Creator forbid people think of your tribesmen as warriors.
Professional redskin activist and educator Se-ah-dom Edmo, a woman who claims to be part of “many grassroots causes” that celebrate “victories for LGBTQ, Two-Spirit equality & racial equity,” played a major role in Oregon’s “I am a person, not a mascot” campaign. As part of that campaign, she recounted stories of the horror and shame her father was subjected to when people asked him to dress up in the traditional garb of his people’s once-proud warriors. She claims that being associated with the brave fighting men who stood their ground (often to the death) against hostile alien invaders armed with superior technology somehow “reinforces negative stereotypes.”
After considering the issue, Edmo concluded that even schools whose students, administrators, and alumni showed respect for Native Americans and who proudly cheered for their Native American mascots were somehow, “bargaining for accepted levels of racism.”
What is an “acceptable” level of racism? Clearly, cash buffalo like Oregon’s many Native American-run gambling casinos show acceptable levels of racism—if, by racism, you mean identifying an ethnic group as being different and associating an institution with elements of that group’s heritage.
Native Americans have a well-established reputation all over the United States for sloppy drunkenness. I have three adopted Canadian Indian cousins, and all three have had lifelong substance abuse problems. They’ve been arrested for charges ranging from prostitution and drug dealing to drunken bicycling. Edmo has admitted that alcoholism hits her community “extra hard.” Yet, Edmo seems to feel that high school students cheering on their “Braves” is more hurtful than associating her people’s heritage with Injun-themed temples built for booze, gambling, and washed-up recording artists.
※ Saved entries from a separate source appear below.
-- ==== Sys2Proof/Laws/Access.lean ====
section
/-! SUPPORT. Messages and accesses: what putting a message on its way, answering one, and presenting an access leave as it
was. -/

namespace Sys2Proof.Machine.Chip

theorem sameButMessages_refl (w : Chip) : sameButMessages w w := rfl

theorem sameButMessages_trans {a b c : Chip} (h : sameButMessages a b) (k : sameButMessages b c) : sameButMessages a c := by
  unfold sameButMessages at *
  rw [k, h]

theorem sameButMessages_rd {w v : Chip} (h : sameButMessages w v) (a : Nat) : v.rd a = w.rd a := by rw [h]; rfl

theorem sameButMessages_time {w v : Chip} (h : sameButMessages w v) : v.time = w.time := by rw [h]

/-- A message put on its way changes messages and identifiers only. -/
theorem inject_same (w : Chip) (src dst : Place) (cls : Nat) (m : Msg) : sameButMessages w (w.inject src dst cls m) := by
  unfold inject arriveMsg
  dsimp only
  repeat' split
  all_goals rfl

theorem sendReq_same (w : Chip) (src : Place) (cls : Nat) (m : Msg) : sameButMessages w (w.sendReq src cls m) := by
  unfold sendReq
  dsimp only
  split
  · exact sameButMessages_trans (by rfl) (inject_same _ _ _ _ _)
  · rfl

theorem send_same (w : Chip) (src home : Place) (cls : Nat) (m : Msg) : sameButMessages w (w.send src home cls m) := by
  unfold send
  split
  · exact inject_same _ _ _ _ _
  · exact sendReq_same _ _ _ _

theorem recordOutcome_same (w : Chip) (m : Msg) (op : Op) (status detail : Nat) (data : List Byte) :
    sameButMessages w (w.recordOutcome m op status detail data) := by
  unfold recordOutcome
  dsimp only
  split <;> rfl

/-- An answered request changes messages, the filter's records and identifiers only. -/
theorem answer_same (w : Chip) (src : Place) (m : Msg) (op : Op) (status detail : Nat) (data : List Byte) (u : Bool)
    (f : Nat) : sameButMessages w (w.answer src m op status detail data u f) := by
  unfold answer
  dsimp only
  split
  · exact recordOutcome_same _ _ _ _ _ _
  · exact sameButMessages_trans (recordOutcome_same _ _ _ _ _ _) (inject_same _ _ _ _ _)

/-- A local access presented to its bank groups changes accesses and identifiers only. -/
theorem localAcc_same (w : Chip) (owner : AccOwner) (core home reqr : Nat) (kind : AccKind) (off len : Nat)
    (data : List Byte) (stream : Nat) : sameButMessages w (w.localAcc owner core home reqr kind off len data stream) := rfl

theorem remoteWrite_same (w : Chip) (owner : AccOwner) (n unit slot chip addr : Nat) (data : List Byte) (stream : Nat) :
    sameButMessages w (w.remoteWrite owner n unit slot chip addr data stream) := by
  unfold remoteWrite
  dsimp only
  split
  · rfl
  · exact sameButMessages_trans (by rfl) (send_same _ _ _ _ _)

/-- The message put on its way is recorded under the next identifier. -/
theorem inject_msg (w : Chip) (src dst : Place) (cls : Nat) (m : Msg) :
    ∃ r, (w.inject src dst cls m).msgRec? w.nextId = some r ∧ r.msg = m := by
  unfold inject arriveMsg
  dsimp only
  repeat' split
  all_goals simp [msgRec?, setMsg, bumpId]

/-- A request from within the chip has its answer on its way, with the status and the value given. -/
theorem answer_msg (w : Chip) (src : Place) (m : Msg) (op : Op) (st d : Nat) (data : List Byte) (h : m.srcChip = 255) :
    ∃ j r, (w.answer src m op st d data).msgRec? j = some r ∧ r.msg.op = op ∧ r.msg.status = st ∧ r.msg.addr = d ∧
      r.msg.acc = m.acc := by
  unfold answer
  dsimp only
  rw [h]
  simp only [bne_self_eq_false, Bool.false_and, Bool.false_eq_true, if_false]
  obtain ⟨r, h1, h2⟩ := inject_msg (w.recordOutcome m op st d data) src
    ((w.recordOutcome m op st d data).towards 255 (if 8 ≤ m.srcUnit then .hub else .core m.srcCore)) 0
    { m with op := op, dstChip := 255, srcChip := 255, status := st, addr := d, data := data,
             base := m.addr, arg := 0, uncached := false, fillTag := 0 }
  exact ⟨_, r, h1, by simp [h2], by simp [h2], by simp [h2], by simp [h2]⟩

end Sys2Proof.Machine.Chip
end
Edmo isn’t campaigning against the thousands of New Age snake-oil “shamans,” or the mountains of Native American “healing” products exploiting her religious traditions for profit.
It’s homophobia and transphobia and global warming that really ruffle Ed’s feathers.
She may mean well, and the Oregon State Board of Education may mean well, but what they are doing is emasculating her people.
Yukio Mishima often complained that after World War II people wanted to forget about the Samurai sword and focus on the chrysanthemum. Japan wanted outsiders to see them as pleasant, peaceful, and polite. Japanese culture was reduced, in Mishima’s words, to “flower arranging” and robbed of its “brutality.” This is an emasculating revisionism. The virile history of brave samurai warriors was de-emphasized in favor of less threatening aspects of Japanese culture.
The same thing is occurring with the conquered Native American people, albeit over a longer timeline.
Dime novels and Hollywood westerns have long portrayed Native American men as ill-fated but honorable defenders of their people—the kind of men I would admire. The colorful slurs our ancestors had for Native Americans—like “prairie niggers”—are all but forgotten. I had to look some up because I didn’t even know any. Some Native Americans might be hyper-sensitive to inaccurate portrayals of their people. But, as a white man, the idea of the Native American warrior I’ve received over the years has been, for the most part, positive. I mentally place them alongside other virile warriors who fought honorably for their kin.
By jumping on the PC wagon train, Native American activists are leaving behind our image of their people as noble tribal warriors, braves, and chiefs. Without those manly symbols to keep that great heritage alive, future generations will focus on fresher memories of sloppy drunks, cheesy casinos, trailer park shamans, and ugly blue jewelry.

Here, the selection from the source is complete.